[TASK]:
Look through the listing below and report how many lines contain "that", as a bare number.

━━━━━━━━━━━━━━━━━━━━━━━━━━━━━━

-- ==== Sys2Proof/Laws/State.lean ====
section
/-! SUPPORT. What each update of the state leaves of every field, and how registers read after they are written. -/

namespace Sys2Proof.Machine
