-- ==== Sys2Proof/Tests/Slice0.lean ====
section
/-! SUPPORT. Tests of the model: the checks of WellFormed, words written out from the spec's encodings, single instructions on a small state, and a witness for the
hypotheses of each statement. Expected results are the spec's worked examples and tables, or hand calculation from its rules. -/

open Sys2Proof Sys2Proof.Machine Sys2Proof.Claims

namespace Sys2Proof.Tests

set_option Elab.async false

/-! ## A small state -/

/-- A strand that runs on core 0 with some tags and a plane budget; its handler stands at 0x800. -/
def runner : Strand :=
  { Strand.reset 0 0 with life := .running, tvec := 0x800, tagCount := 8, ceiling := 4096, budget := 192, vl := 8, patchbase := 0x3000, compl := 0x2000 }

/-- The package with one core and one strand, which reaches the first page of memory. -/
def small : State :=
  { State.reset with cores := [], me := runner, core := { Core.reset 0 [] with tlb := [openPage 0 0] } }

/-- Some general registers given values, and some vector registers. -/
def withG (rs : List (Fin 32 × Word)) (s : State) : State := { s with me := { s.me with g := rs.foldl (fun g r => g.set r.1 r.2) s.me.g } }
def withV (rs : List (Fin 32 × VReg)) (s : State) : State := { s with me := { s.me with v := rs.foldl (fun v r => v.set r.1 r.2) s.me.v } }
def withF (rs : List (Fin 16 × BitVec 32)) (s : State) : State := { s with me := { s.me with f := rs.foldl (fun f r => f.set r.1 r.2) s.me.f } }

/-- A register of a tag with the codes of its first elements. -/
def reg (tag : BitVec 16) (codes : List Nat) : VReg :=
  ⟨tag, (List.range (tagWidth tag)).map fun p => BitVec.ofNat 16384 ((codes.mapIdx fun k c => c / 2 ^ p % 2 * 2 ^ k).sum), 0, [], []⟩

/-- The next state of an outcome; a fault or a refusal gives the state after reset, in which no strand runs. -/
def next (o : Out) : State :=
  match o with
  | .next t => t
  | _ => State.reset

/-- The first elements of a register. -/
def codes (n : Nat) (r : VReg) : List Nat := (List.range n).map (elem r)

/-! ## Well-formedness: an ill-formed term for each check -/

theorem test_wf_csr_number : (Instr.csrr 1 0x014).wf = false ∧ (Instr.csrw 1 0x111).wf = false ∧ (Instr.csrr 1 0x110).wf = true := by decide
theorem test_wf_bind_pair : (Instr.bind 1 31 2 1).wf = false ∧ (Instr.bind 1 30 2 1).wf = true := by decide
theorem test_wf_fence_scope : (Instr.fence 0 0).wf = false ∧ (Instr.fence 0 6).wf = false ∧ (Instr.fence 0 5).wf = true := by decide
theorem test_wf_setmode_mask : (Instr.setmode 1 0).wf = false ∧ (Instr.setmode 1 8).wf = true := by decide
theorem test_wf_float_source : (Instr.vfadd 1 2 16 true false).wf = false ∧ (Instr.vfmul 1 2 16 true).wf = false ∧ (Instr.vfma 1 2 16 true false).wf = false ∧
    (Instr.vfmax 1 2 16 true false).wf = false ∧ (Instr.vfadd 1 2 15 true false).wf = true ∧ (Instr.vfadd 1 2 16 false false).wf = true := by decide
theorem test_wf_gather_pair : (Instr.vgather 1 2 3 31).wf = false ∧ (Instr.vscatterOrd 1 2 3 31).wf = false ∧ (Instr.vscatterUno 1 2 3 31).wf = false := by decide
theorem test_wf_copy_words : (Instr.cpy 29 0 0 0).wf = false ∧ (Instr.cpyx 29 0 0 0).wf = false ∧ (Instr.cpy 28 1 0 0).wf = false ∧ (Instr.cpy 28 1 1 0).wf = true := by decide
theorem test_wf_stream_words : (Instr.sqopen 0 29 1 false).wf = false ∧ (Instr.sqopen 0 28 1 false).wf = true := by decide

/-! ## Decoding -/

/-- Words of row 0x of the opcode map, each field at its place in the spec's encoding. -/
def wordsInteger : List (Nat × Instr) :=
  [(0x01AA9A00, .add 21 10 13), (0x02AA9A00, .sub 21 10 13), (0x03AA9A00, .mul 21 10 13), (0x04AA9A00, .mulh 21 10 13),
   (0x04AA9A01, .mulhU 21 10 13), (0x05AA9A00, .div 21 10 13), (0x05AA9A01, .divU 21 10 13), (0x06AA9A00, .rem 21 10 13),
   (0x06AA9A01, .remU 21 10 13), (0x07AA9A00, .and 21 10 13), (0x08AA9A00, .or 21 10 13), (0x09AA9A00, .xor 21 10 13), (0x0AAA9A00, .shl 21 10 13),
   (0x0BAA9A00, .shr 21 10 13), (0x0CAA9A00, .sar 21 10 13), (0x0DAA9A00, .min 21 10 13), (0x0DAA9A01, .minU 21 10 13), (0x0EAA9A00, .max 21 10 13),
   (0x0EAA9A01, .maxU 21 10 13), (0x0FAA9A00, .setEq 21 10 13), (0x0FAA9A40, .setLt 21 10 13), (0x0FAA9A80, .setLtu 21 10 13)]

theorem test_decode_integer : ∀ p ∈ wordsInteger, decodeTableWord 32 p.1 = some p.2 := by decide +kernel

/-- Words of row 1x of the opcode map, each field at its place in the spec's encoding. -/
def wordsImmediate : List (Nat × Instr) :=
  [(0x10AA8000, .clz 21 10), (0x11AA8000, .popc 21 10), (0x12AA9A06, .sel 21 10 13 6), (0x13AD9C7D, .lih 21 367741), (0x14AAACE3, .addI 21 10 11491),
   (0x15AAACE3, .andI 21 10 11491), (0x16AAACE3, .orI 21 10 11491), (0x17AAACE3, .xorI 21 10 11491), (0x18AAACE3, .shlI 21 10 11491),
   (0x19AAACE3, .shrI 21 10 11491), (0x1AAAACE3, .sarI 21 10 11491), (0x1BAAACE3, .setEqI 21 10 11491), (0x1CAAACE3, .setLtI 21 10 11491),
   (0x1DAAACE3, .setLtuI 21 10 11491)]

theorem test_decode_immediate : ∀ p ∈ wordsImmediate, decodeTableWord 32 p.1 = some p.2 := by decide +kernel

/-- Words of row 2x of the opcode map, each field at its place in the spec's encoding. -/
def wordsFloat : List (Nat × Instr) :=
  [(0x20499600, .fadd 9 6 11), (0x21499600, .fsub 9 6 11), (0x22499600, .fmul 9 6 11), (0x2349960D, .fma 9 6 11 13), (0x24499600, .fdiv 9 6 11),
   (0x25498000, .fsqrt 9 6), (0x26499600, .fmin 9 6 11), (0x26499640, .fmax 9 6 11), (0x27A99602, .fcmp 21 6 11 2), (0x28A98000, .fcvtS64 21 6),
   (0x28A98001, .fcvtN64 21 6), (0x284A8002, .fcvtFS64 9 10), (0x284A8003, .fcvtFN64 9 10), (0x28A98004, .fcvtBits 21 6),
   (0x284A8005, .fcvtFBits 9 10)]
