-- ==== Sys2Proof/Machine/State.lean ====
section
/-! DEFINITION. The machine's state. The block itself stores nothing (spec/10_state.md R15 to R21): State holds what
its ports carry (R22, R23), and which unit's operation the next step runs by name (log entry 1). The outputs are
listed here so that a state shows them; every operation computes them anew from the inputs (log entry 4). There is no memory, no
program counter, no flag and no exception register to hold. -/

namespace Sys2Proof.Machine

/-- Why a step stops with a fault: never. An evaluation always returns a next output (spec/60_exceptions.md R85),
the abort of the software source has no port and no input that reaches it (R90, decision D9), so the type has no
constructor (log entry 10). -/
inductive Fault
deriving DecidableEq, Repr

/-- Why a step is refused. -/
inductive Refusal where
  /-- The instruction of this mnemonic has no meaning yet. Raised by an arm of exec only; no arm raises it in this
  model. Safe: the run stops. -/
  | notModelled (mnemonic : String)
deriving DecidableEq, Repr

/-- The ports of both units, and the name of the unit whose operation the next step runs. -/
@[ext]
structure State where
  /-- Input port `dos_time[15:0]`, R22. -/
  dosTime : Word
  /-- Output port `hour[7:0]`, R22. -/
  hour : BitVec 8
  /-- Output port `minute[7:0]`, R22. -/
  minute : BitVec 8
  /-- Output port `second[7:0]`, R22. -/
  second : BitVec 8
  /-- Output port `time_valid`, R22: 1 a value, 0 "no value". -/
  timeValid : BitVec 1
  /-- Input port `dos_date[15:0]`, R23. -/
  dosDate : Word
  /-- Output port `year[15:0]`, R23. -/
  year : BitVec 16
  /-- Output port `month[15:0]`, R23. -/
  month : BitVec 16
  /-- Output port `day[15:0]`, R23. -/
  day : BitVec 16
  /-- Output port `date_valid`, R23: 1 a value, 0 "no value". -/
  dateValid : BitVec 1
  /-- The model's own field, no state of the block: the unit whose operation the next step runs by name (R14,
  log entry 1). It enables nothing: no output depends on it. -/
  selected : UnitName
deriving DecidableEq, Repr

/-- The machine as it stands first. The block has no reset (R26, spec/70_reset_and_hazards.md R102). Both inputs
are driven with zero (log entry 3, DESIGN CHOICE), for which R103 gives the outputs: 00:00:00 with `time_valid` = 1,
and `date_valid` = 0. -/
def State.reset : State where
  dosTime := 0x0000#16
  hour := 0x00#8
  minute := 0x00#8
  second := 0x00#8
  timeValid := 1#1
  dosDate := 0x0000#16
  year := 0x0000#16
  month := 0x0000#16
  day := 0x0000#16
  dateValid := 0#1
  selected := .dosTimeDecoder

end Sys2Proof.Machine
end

━━━━━━━━━━━━━━━━━━━━━━━━━━━━━━

[WRITTEN SOLUTION]:
3